Linkage phases between markers were estimated using the onemap::map function implemented in OneMap 2.8.2 software [14] (https://github.com/augusto-garcia/onemap, accessed on 28 October 2022). Option “Importing data from VCF file” (https://statgen-esalq.github.io/tutorials/onemap/Outcrossing_Populations.html, accessed on 28 October 2022) was used as recommended in the tutorials. The function estimates the multipoint log-likelihood, linkage phases and recombination frequencies for a sequence of markers in a given order. Otherwise, the best linkage phase combination is also estimated. The multipoint likelihood is calculated according to Wu et al. (2002) [13]. As the result, the parent and progeny phased haplotypes estimated by OneMap hidden Markov model (HMM) were generated (Supplementary Materials, Table S2).

4.5. QTL Mapping

For QTL analysis, the mapping population of eighty-four ‘Dixie’ S1 progenies with phased haplotypes (Supplementary Materials, Table S2) was employed. Each plant of the population was assessed for six morphological traits: average length of shoots, number of shoots, average leaf diameter, average internode length, number of internodes, and maximum diameter of shoots.

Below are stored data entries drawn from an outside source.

-- ==== Sys2Proof/Tests/Slice0.lean ====
section
/-! SUPPORT. Tests of the model on the spec's own examples, and for each statement with hypotheses a state and operands
that meet them. Expected values are those printed in spec/95_test_vectors.md, or are worked by hand from a rule. -/

namespace Sys2Proof.Tests

open Sys2Proof Sys2Proof.Machine

/-- A unit with one command in flight. -/
def busyUnit (word : Word) (opa opb : Wide) : State := { State.reset with phase := .busy ⟨word, opa, opb⟩ }

/-- An idle unit with these events to come. -/
def idleUnit (events : List Event) : State := { State.reset with schedule := events }

/-! ### Well-formedness: a term that each check refuses -/

theorem test_wf_scale_too_large : (Instr.divpow10 64).wellFormed = false := by decide
theorem test_wf_target_scale_too_large : (Instr.rescaleC .w64 0 7 64).wellFormed = false := by decide
theorem test_wf_mode_too_large : (Instr.fmulC .w64 8 4).wellFormed = false := by decide
theorem test_wf_shift_too_large : (Instr.shl128 128).wellFormed = false := by decide
theorem test_wf_illegal_scale_is_writable : (Instr.faddC .w32 63).wellFormed = true := by decide

/-! ### Decoding: one word per command, written out in spec/95_test_vectors.md section 2 -/

theorem test_decode_add128 : decode 0x00000001#32 = .ok .add128 := by decide
theorem test_decode_sub128 : decode 0x00000002#32 = .ok .sub128 := by decide
theorem test_decode_cmp128 : decode 0x00000003#32 = .ok .cmp128 := by decide
theorem test_decode_shl128 : decode 0x7F000004#32 = .ok (.shl128 127) := by decide
theorem test_decode_shr128 : decode 0x7F000005#32 = .ok (.shr128 127) := by decide
theorem test_decode_mul128 : decode 0x00000006#32 = .ok .mul128 := by decide
theorem test_decode_mul128x64 : decode 0x00000007#32 = .ok .mul128x64 := by decide
theorem test_decode_div128by64 : decode 0x00000008#32 = .ok .div128by64 := by decide
theorem test_decode_divpow10 : decode 0x00026010#32 = .ok (.divpow10 38) := by decide
theorem test_decode_fmulW : decode 0x00012920#32 = .ok (.fmulW .w64 4 18) := by decide
theorem test_decode_fmulC : decode 0x00012921#32 = .ok (.fmulC .w64 4 18) := by decide
theorem test_decode_fdivW : decode 0x00012922#32 = .ok (.fdivW .w64 4 18) := by decide
theorem test_decode_fdivC : decode 0x00012923#32 = .ok (.fdivC .w64 4 18) := by decide
theorem test_decode_rescaleC : decode 0x00492925#32 = .ok (.rescaleC .w64 4 18 18) := by decide
theorem test_decode_fromdecW : decode 0x00012130#32 = .ok (.fromdecW .w64 18) := by decide
theorem test_decode_fromdecC : decode 0x00012131#32 = .ok (.fromdecC .w64 18) := by decide
theorem test_decode_todec : decode 0x00012132#32 = .ok (.todec .w64 18) := by decide
theorem test_decode_faddW : decode 0x00009040#32 = .ok (.faddW .w32 9) := by decide
theorem test_decode_faddC : decode 0x00009041#32 = .ok (.faddC .w32 9) := by decide
theorem test_decode_fsubW : decode 0x00009042#32 = .ok (.fsubW .w32 9) := by decide
theorem test_decode_fsubC : decode 0x00009043#32 = .ok (.fsubC .w32 9) := by decide
theorem test_decode_fnegW : decode 0x00009044#32 = .ok (.fnegW .w32 9) := by decide
theorem test_decode_fnegC : decode 0x00009045#32 = .ok (.fnegC .w32 9) := by decide
theorem test_decode_fabsW : decode 0x00009046#32 = .ok (.fabsW .w32 9) := by decide
theorem test_decode_fabsC : decode 0x00009047#32 = .ok (.fabsC .w32 9) := by decide
theorem test_decode_fincW : decode 0x00009048#32 = .ok (.fincW .w32 9) := by decide
theorem test_decode_fincC : decode 0x00009049#32 = .ok (.fincC .w32 9) := by decide
theorem test_decode_fdecW : decode 0x0000904A#32 = .ok (.fdecW .w32 9) := by decide
theorem test_decode_fdecC : decode 0x0000904B#32 = .ok (.fdecC .w32 9) := by decide
theorem test_decode_fcmp : decode 0x0000904C#32 = .ok (.fcmp .w32 9) := by decide
theorem test_decode_fclass : decode 0x0000904E#32 = .ok (.fclass .w32 9) := by decide

/-- The words above are what the encoder writes. -/
theorem test_encode_words :
    [.add128, .sub128, .cmp128, .shl128 127, .shr128 127, .mul128,
      .mul128x64, .div128by64, .divpow10 38, .fmulW .w64 4 18, .fmulC .w64 4 18, .fdivW .w64 4 18,
      .fdivC .w64 4 18, .rescaleC .w64 4 18 18, .fromdecW .w64 18, .fromdecC .w64 18, .todec .w64 18, .faddW .w32 9,
      .faddC .w32 9, .fsubW .w32 9, .fsubC .w32 9, .fnegW .w32 9, .fnegC .w32 9, .fabsW .w32 9,
      .fabsC .w32 9, .fincW .w32 9, .fincC .w32 9, .fdecW .w32 9, .fdecC .w32 9, .fcmp .w32 9,
      .fclass .w32 9].map encode =
      [0x00000001#32, 0x00000002#32, 0x00000003#32, 0x7F000004#32, 0x7F000005#32, 0x00000006#32,
        0x00000007#32, 0x00000008#32, 0x00026010#32, 0x00012920#32, 0x00012921#32, 0x00012922#32,
        0x00012923#32, 0x00492925#32, 0x00012130#32, 0x00012131#32, 0x00012132#32, 0x00009040#32,
        0x00009041#32, 0x00009042#32, 0x00009043#32, 0x00009044#32, 0x00009045#32, 0x00009046#32,
        0x00009047#32, 0x00009048#32, 0x00009049#32, 0x0000904A#32, 0x0000904B#32, 0x0000904C#32,
        0x0000904E#32] := by decide

/-! ### One step each: the vectors of spec/95_test_vectors.md section 3 -/

theorem test_add128_carries_into_upper_half :
    answerTo romTable ⟨0x00000001#32, 0xFFFFFFFFFFFFFFFF#128, 0x1#128⟩ = some (.ok 0x10000000000000000#128 0x0#128) := by decide

theorem test_add128_wraps :
    answerTo romTable ⟨0x00000001#32, 0xFFFFFFFFFFFFFFFFFFFFFFFFFFFFFFFF#128, 0xFFFFFFFFFFFFFFFFFFFFFFFFFFFFFFFF#128⟩ = some (.ok 0xFFFFFFFFFFFFFFFFFFFFFFFFFFFFFFFE#128 0x0#128) := by decide

theorem test_sub128_borrows_from_upper_half :
    answerTo romTable ⟨0x00000002#32, 0x10000000000000000#128, 0x1#128⟩ = some (.ok 0xFFFFFFFFFFFFFFFF#128 0x0#128) := by decide

theorem test_sub128_wraps :
    answerTo romTable ⟨0x00000002#32, 0x0#128, 0x1#128⟩ = some (.ok 0xFFFFFFFFFFFFFFFFFFFFFFFFFFFFFFFF#128 0x0#128) := by decide

theorem test_cmp128_less :
    answerTo romTable ⟨0x00000003#32, 0x5#128, 0x7#128⟩ = some (.ok 0x2#128 0x0#128) := by decide

theorem test_cmp128_is_unsigned :
    answerTo romTable ⟨0x00000003#32, 0xFFFFFFFFFFFFFFFFFFFFFFFFFFFFFFFF#128, 0x0#128⟩ = some (.ok 0x4#128 0x0#128) := by decide

theorem test_shl128_by_64 :
    answerTo romTable ⟨0x40000004#32, 0x123456789ABCDEFFEDCBA9876543210#128, 0x0#128⟩ = some (.ok 0xFEDCBA98765432100000000000000000#128 0x0#128) := by decide

theorem test_shl128_by_127 :
    answerTo romTable ⟨0x7F000004#32, 0x123456789ABCDEFFEDCBA9876543211#128, 0x0#128⟩ = some (.ok 0x80000000000000000000000000000000#128 0x0#128) := by decide

theorem test_shr128_by_4 :
    answerTo romTable ⟨0x04000005#32, 0x123456789ABCDEFFEDCBA9876543210#128, 0x0#128⟩ = some (.ok 0x123456789ABCDEFFEDCBA987654321#128 0x0#128) := by decide

theorem test_shr128_is_logical :
    answerTo romTable ⟨0x7F000005#32, 0xFFFFFFFFFFFFFFFFFFFFFFFFFFFFFFFF#128, 0x0#128⟩ = some (.ok 0x1#128 0x0#128) := by decide

theorem test_mul128_truncates :
    answerTo romTable ⟨0x00000006#32, 0x123456789ABCDEFFEDCBA9876543210#128, 0x10000000000000003#128⟩ = some (.ok 0x2468ACF13579BDFFC962FC962FC9630#128 0x0#128) := by decide

theorem test_mul128_exact :
    answerTo romTable ⟨0x00000006#32, 0x8AC7230489E80000#128, 0x8AC7230489E80000#128⟩ = some (.ok 0x4B3B4CA85A86C47A098A224000000000#128 0x0#128) := by decide

theorem test_mul128x64_truncates :
    answerTo romTable ⟨0x00000007#32, 0xFFFFFFFFFFFFFFFFFFFFFFFFFFFFFFFF#128, 0xFFFFFFFFFFFFFFFF#128⟩ = some (.ok 0xFFFFFFFFFFFFFFFF0000000000000001#128 0x0#128) := by decide

theorem test_mul128x64_ignores_upper_half :
    answerTo romTable ⟨0x00000007#32, 0x3#128, 0x10000000000000005#128⟩ = some (.ok 0xF#128 0x0#128) := by decide

theorem test_div128by64_quotient_and_remainder :
    answerTo romTable ⟨0x00000008#32, 0x4B3B4CA85A86C47A098A224000000000#128, 0x7#128⟩ = some (.ok 0xABF54180CEEAE5A93A604E492492492#128 0x2#128) := by decide

theorem test_div128by64_looks_at_the_low_half :
    answerTo romTable ⟨0x00000008#32, 0x0#128, 0x10000000000000000#128⟩ = some (.fault .divideByZero) := by decide

theorem test_divpow10_by_10_38 :
    answerTo romTable ⟨0x00026010#32, 0xE1B1E5F90F944D6E1C9E66C000000000#128, 0x0#128⟩ = some (.ok 0x3#128 0x0#128) := by decide

theorem test_divpow10_digits_out_of_range :
    answerTo romTable ⟨0x00027010#32, 0x1#128, 0x0#128⟩ = some (.fault .invalidScale) := by decide

theorem test_fmulW_wraps :
    answerTo romTable ⟨0x00012120#32, 0x29A2241AF62C0000#128, 0x3782DACE9D900000#128⟩ = some (.ok 0xA688906BD8B00000#128 0x0#128) := by decide

theorem test_fmulW_unknown_mode :
    answerTo romTable ⟨0x00004E20#32, 0x2710#128, 0x2710#128⟩ = some (.fault .invalidRoundingMode) := by decide

theorem test_fmulC_half_away :
    answerTo romTable ⟨0x00004321#32, 0x61A8#128, 0x1#128⟩ = some (.ok 0x3#128 0x0#128) := by decide

theorem test_fmulC_overflows_by_rounding :
    answerTo romTable ⟨0x00001021#32, 0xF#128, 0x55555555#128⟩ = some (.fault .overflow) := by decide

theorem test_fdivW_wraps :
    answerTo romTable ⟨0x00012122#32, 0x7CE66C50E2840000#128, 0xF8B0A10E470000#128⟩ = some (.ok 0xF8497915C8824925#128 0x0#128) := by decide

theorem test_fdivW_zero_divisor :
    answerTo romTable ⟨0x00002022#32, 0x5#128, 0x0#128⟩ = some (.fault .divideByZero) := by decide

theorem test_fdivC_toward_plus_infinity :
    answerTo romTable ⟨0x00004723#32, 0xFFFFFFFFFFFFB1E0#128, 0x7530#128⟩ = some (.ok 0xFFFFFFFFFFFFE5F6#128 0x0#128) := by decide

Composite interval mapping (CIM) was performed through the package R/qtl using library(qtl) and cim function using EM algorithm. R/qtl recognized the input as F2 population. The Kosambi mapping function was used in the QTL analysis. Intervals of three background markers with a window width of 10 cM were analyzed to control the QTL background effect.

The LOD significance threshold was determined by a permutation test with 1000 permutations at a significance level of p < 0.05. The percentage of phenotype variation explained by the identified QTL were reported as suggested by “A Guide to QTL Mapping” [32].